◆ **WORK TO COMPLETE**
Return every record below exactly as given.

(Stored items)
-- ==== Sys2Proof/Machine/CaratUnit.lean ====
section
/-! DEFINITION. Carat (R320 to R336): the format with its decoder and encoder, output streams, trace fetches and jobs. -/

namespace Sys2Proof.Machine

/-! ### Tokens (R322, Table 13.3) -/

/-- The bytes that a match of length `n` at distance `d` copies from the end of `out`. -/
def matchBytes (out : List Byte) (d n : Nat) : List Byte :=
  (List.range n).map (fun i => (out[out.length - d + i % d]?).getD 0)

/-- What a decoder meets: an error with its code and input offset, or the output with the offset and bytes that follow. -/
abbrev Decoded := (Nat × Nat) ⊕ (List Byte × Nat × List Byte)

/-- Tokens from input offset `off` until the output reaches `raw` bytes (R322, R325); `fuel` bounds their number. -/
def decodeTokens (raw : Nat) : Nat → Nat → List Byte → List Byte → Decoded
  | 0, off, _, _ => .inl (0x11, off)
  | fuel + 1, off, inp, out =>
    if out.length = raw then .inr (out, off, inp)
    else match inp with
      | [] => .inl (0x11, off)
      | c :: rest =>
        let k := c.toNat
        if k = 0x80 then .inl (0x10, off)
        else if k < 0x80 then
          if rest.length < k + 1 then .inl (0x11, off)
          else if raw < out.length + k + 1 then .inl (0x13, off)
          else decodeTokens raw fuel (off + k + 2) (rest.drop (k + 1)) (out ++ rest.take (k + 1))
        else
          let long := k == 0xFF
          let need := if long then 3 else 2
          if rest.length < need then .inl (0x11, off)
          else
            let n := if long then 129 + leAt rest 0 1 else k - 0x7E
            let d := leAt rest (need - 2) 2 + 1
            if out.length < d then .inl (0x12, off)
            else if raw < out.length + n then .inl (0x13, off)
            else decodeTokens raw fuel (off + need + 1) (rest.drop need) (out ++ matchBytes out d n)

/-- Literal runs alone: a legal coding of any bytes. -/
def literalTokens (raw : List Byte) : List Byte :=
  (pieces 128 raw).flatMap (fun p => BitVec.ofNat 8 (p.length - 1) :: p)

/-- The coded data of a block: the encoder's choice, which is no part of the format, when it codes these bytes. [DESIGN CHOICE, assumption 54] -/
def codedData (raw : List Byte) : List Byte :=
  let t := Config.caratTokens raw
  match decodeTokens raw.length (t.length + 1) 0 t [] with
  | .inr (out, _, []) => if out = raw then t else literalTokens raw
  | _ => literalTokens raw

/-! ### Blocks and streams (R320, R323, Tables 13.1 and 13.2) -/

/-- A stream header. -/
def streamHeader (kind id : Nat) : List Byte := natLe 8 (0xCA7A * 2 ^ 48 + 2 ^ 40 + kind * 2 ^ 32 + id % 2 ^ 32)

/-- A block header. -/
def blockHeader (check type raw : Nat) : List Byte := natLe 8 (check * 2 ^ 32 + type * 2 ^ 30 + raw * 2 ^ 13)

/-- A data block in native mode, and whether it is coded. -/
def dataBlock (raw : List Byte) : List Byte × Bool :=
  let t := codedData raw
  if t.length < raw.length then (blockHeader (crc32c raw) 0 raw.length ++ t, true)
  else (blockHeader (crc32c raw) 1 raw.length ++ raw, false)

/-- An end block. -/
def endBlock (blocks : Nat) : List Byte := blockHeader blocks 2 0

/-- The block of legacy mode, none when it is not smaller (R324). -/
def legacyBlock (raw : List Byte) : Option (List Byte) :=
  let t := codedData raw
  if raw.length ≤ 8 + t.length then none else some (blockHeader (crc32c raw) 0 raw.length ++ t)

/-! ### Decoding (R325, R326, Table 13.4) -/

/-- What a decoder leaves: result, error offset, input consumed, and the good blocks, each with the input offset behind it. -/
structure DOut where
  result : Nat
  off : Nat
  consumed : Nat
  blocks : List (List Byte × Nat)

/-- One data block behind its header at `at_`: its raw bytes, the offset behind it and the rest. -/
def blockBody (type raw at_ : Nat) (body : List Byte) : Decoded :=
  if type = 1 then (if body.length < raw then .inl (0x11, at_) else .inr (body.take raw, at_ + 8 + raw, body.drop raw))
  else decodeTokens raw (body.length + 1) (at_ + 8) body []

◆ **SOLUTION**
-- ==== Sys2Proof/Machine/CaratUnit.lean ====
section
/-! DEFINITION. Carat (R320 to R336): the format with its decoder and encoder, output streams, trace fetches and jobs. -/

namespace Sys2Proof.Machine

/-! ### Tokens (R322, Table 13.3) -/

/-- The bytes that a match of length `n` at distance `d` copies from the end of `out`. -/
def matchBytes (out : List Byte) (d n : Nat) : List Byte :=
  (List.range n).map (fun i => (out[out.length - d + i % d]?).getD 0)

/-- What a decoder meets: an error with its code and input offset, or the output with the offset and bytes that follow. -/
abbrev Decoded := (Nat × Nat) ⊕ (List Byte × Nat × List Byte)

/-- Tokens from input offset `off` until the output reaches `raw` bytes (R322, R325); `fuel` bounds their number. -/
def decodeTokens (raw : Nat) : Nat → Nat → List Byte → List Byte → Decoded
  | 0, off, _, _ => .inl (0x11, off)
  | fuel + 1, off, inp, out =>
    if out.length = raw then .inr (out, off, inp)
    else match inp with
      | [] => .inl (0x11, off)
      | c :: rest =>
        let k := c.toNat
        if k = 0x80 then .inl (0x10, off)
        else if k < 0x80 then
          if rest.length < k + 1 then .inl (0x11, off)
          else if raw < out.length + k + 1 then .inl (0x13, off)
          else decodeTokens raw fuel (off + k + 2) (rest.drop (k + 1)) (out ++ rest.take (k + 1))
        else
          let long := k == 0xFF
          let need := if long then 3 else 2
          if rest.length < need then .inl (0x11, off)
          else
            let n := if long then 129 + leAt rest 0 1 else k - 0x7E
            let d := leAt rest (need - 2) 2 + 1
            if out.length < d then .inl (0x12, off)
            else if raw < out.length + n then .inl (0x13, off)
            else decodeTokens raw fuel (off + need + 1) (rest.drop need) (out ++ matchBytes out d n)

/-- Literal runs alone: a legal coding of any bytes. -/
def literalTokens (raw : List Byte) : List Byte :=
  (pieces 128 raw).flatMap (fun p => BitVec.ofNat 8 (p.length - 1) :: p)

/-- The coded data of a block: the encoder's choice, which is no part of the format, when it codes these bytes. [DESIGN CHOICE, assumption 54] -/
def codedData (raw : List Byte) : List Byte :=
  let t := Config.caratTokens raw
  match decodeTokens raw.length (t.length + 1) 0 t [] with
  | .inr (out, _, []) => if out = raw then t else literalTokens raw
  | _ => literalTokens raw

/-! ### Blocks and streams (R320, R323, Tables 13.1 and 13.2) -/

/-- A stream header. -/
def streamHeader (kind id : Nat) : List Byte := natLe 8 (0xCA7A * 2 ^ 48 + 2 ^ 40 + kind * 2 ^ 32 + id % 2 ^ 32)

/-- A block header. -/
def blockHeader (check type raw : Nat) : List Byte := natLe 8 (check * 2 ^ 32 + type * 2 ^ 30 + raw * 2 ^ 13)

/-- A data block in native mode, and whether it is coded. -/
def dataBlock (raw : List Byte) : List Byte × Bool :=
  let t := codedData raw
  if t.length < raw.length then (blockHeader (crc32c raw) 0 raw.length ++ t, true)
  else (blockHeader (crc32c raw) 1 raw.length ++ raw, false)

/-- An end block. -/
def endBlock (blocks : Nat) : List Byte := blockHeader blocks 2 0

/-- The block of legacy mode, none when it is not smaller (R324). -/
def legacyBlock (raw : List Byte) : Option (List Byte) :=
  let t := codedData raw
  if raw.length ≤ 8 + t.length then none else some (blockHeader (crc32c raw) 0 raw.length ++ t)

/-! ### Decoding (R325, R326, Table 13.4) -/

/-- What a decoder leaves: result, error offset, input consumed, and the good blocks, each with the input offset behind it. -/
structure DOut where
  result : Nat
  off : Nat
  consumed : Nat
  blocks : List (List Byte × Nat)

/-- One data block behind its header at `at_`: its raw bytes, the offset behind it and the rest. -/
def blockBody (type raw at_ : Nat) (body : List Byte) : Decoded :=
  if type = 1 then (if body.length < raw then .inl (0x11, at_) else .inr (body.take raw, at_ + 8 + raw, body.drop raw))
  else decodeTokens raw (body.length + 1) (at_ + 8) body []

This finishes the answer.